[RFC PATCH v3 06/12] lib: vdso: __iter_div_u64_rem() is suboptimal for 32 bit time

Tue Jan 14 04:08:44 AEDT 2020

Using __iter_div_ulong_rem() is suboptimal on 32 bits.
Nanoseconds are only 32 bits, and VDSO data is updated every 10ms
so nsec will never overflow 32 bits.

Add an equivalent of __iter_div_u64_rem() but based
on unsigned long to better fit with 32 bits arches.

Before:
gettimeofday:    vdso: 1078 nsec/call
clock-gettime-monotonic-raw:    vdso: 1317 nsec/call
clock-gettime-monotonic:    vdso: 1255 nsec/call

After:
gettimeofday:    vdso: 1032 nsec/call
clock-gettime-monotonic-raw:    vdso: 1312 nsec/call
clock-gettime-monotonic:    vdso: 1243 nsec/call
Signed-off-by: Christophe Leroy <christophe.leroy at c-s.fr>
---
 lib/vdso/gettimeofday.c | 26 +++++++++++++++++++++++---
 1 file changed, 23 insertions(+), 3 deletions(-)

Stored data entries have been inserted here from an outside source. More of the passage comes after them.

/-- `callr`: on a ring of one member it completes at once. -/
def execCallr (d a : SReg) (s : State) : Out :=
  .next (issue (Need.bit 22) [a] [d] (fun s =>
    match s.callCheck d (s.src a) with
    | .trap c => (s.countPoison c).trapHere c
    | .status code fail n => (s.writeReg d (collStatus code 0 fail 0 n) 1).answered
    | .ok c =>
      let s := s.mapPkg fun p =>
        ((p.modRun c.input RunD.addReader).modRun c.output fun r => r.bindWrite (collWriter s.cur)).useRing c.group (· + 1)
      if (ringIds c.members).length = 1 then
        match s.collOutput c [] with
        | .fault e => s.collFault c e
        | .done s f => (s.writeReg d (collStatus colOK f none 0 1) 1).answered
      else s.startColl c) s)

/-- `cabort` (R333) (DEDUCED, log entry 41). -/
def execCabort (d a : SReg) (s : State) : Out :=
  .next (issue (Need.bit 22) [a] [d] (fun s =>
    match s.readGroup (s.src a) with
    | .error c => (s.countPoison c).trapHere c
    | .ok _ =>
      match s.pkg.rings.find? fun r => decide (r.group = s.src a) with
      | none => (s.writeReg d (collStatus colINVAL 0 none 0 0) 1).answered
      | some r =>
        ((s.writeReg d (collStatus colOK 0 none 0 (ringIds r.members).length) 1).abort r.gen (some s.pkg.id)).answered) s)

/-- `cid` (R333). -/
def execCid (d : SReg) (s : State) : Out :=
  .next (issue (Need.bit 22) [] [d] (fun s => (s.writeReg d (wordOf (s.pkg.id % 1024)) 1).answered) s)

/-- The status word of a link (R327). -/
def Link.word (l : Link) (ratio : Nat) : Word :=
  wordOf (l.up.toNat * 2 ^ 63 + l.lost.toNat * 2 ^ 62 + min l.chunkF 65535 * 2 ^ 32 + min l.retry 65535 * 2 ^ 16 + ratio % 65536)

/-- The status word of link k, 0 from 12 on (R327). What compression gains is a free value (DESIGN CHOICE, log entry 1). -/
def State.linkWord (s : State) (k : Nat) : Word :=
  ((s.pkg.links[k]?).map fun l => l.word (Config.freeWord s.fresh).toNat).getD 0

/-- `lkstat` (R333, R327). -/
def execLkstat (d a : SReg) (s : State) : Out :=
  .next (issue (Need.bit 22) [a] [d] (fun s => (s.writeReg d (s.linkWord (s.src a).toNat) 1).answered.bump 1) s)

end Sys2Proof.Machine
end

diff --git a/lib/vdso/gettimeofday.c b/lib/vdso/gettimeofday.c
index decd3f2b37af..da15a8842825 100644
--- a/lib/vdso/gettimeofday.c
+++ b/lib/vdso/gettimeofday.c
@@ -38,12 +38,32 @@ u64 vdso_calc_delta(u64 cycles, u64 last, u64 mask, u32 mult)
 }
 #endif
 
+static __always_inline u32
+__iter_div_ulong_rem(unsigned long dividend, u32 divisor, unsigned long *remainder)
+{
+	u32 ret = 0;
+
+	while (dividend >= divisor) {
+		/* The following asm() prevents the compiler from
+		   optimising this loop into a modulo operation.  */
+		asm("" : "+rm"(dividend));
+
+		dividend -= divisor;
+		ret++;
+	}
+
+	*remainder = dividend;
+
+	return ret;
+}
+
 static __always_inline int do_hres(const struct vdso_data *vd, clockid_t clk,
 				   struct __kernel_timespec *ts)
 {
 	const struct vdso_timestamp *vdso_ts = &vd->basetime[clk];
 	u64 cycles, last, sec, ns;
 	u32 seq;
+	unsigned long nsec;
 
 	do {
 		seq = vdso_read_begin(vd);
@@ -54,7 +74,7 @@ static __always_inline int do_hres(const struct vdso_data *vd, clockid_t clk,
 			return -1;
 
 		ns += vdso_calc_delta(cycles, last, vd->mask, vd->mult);
-		ns >>= vd->shift;
+		nsec = ns >> vd->shift;
 		sec = vdso_ts->sec;
 	} while (unlikely(vdso_read_retry(vd, seq)));
 
@@ -62,8 +82,8 @@ static __always_inline int do_hres(const struct vdso_data *vd, clockid_t clk,
 	 * Do this outside the loop: a race inside the loop could result
 	 * in __iter_div_u64_rem() being extremely slow.
 	 */
-	ts->tv_sec = sec + __iter_div_u64_rem(ns, NSEC_PER_SEC, &ns);
-	ts->tv_nsec = ns;
+	ts->tv_sec = sec + __iter_div_ulong_rem(nsec, NSEC_PER_SEC, &nsec);
+	ts->tv_nsec = nsec;
 
 	return 0;
 }
-- 
2.13.3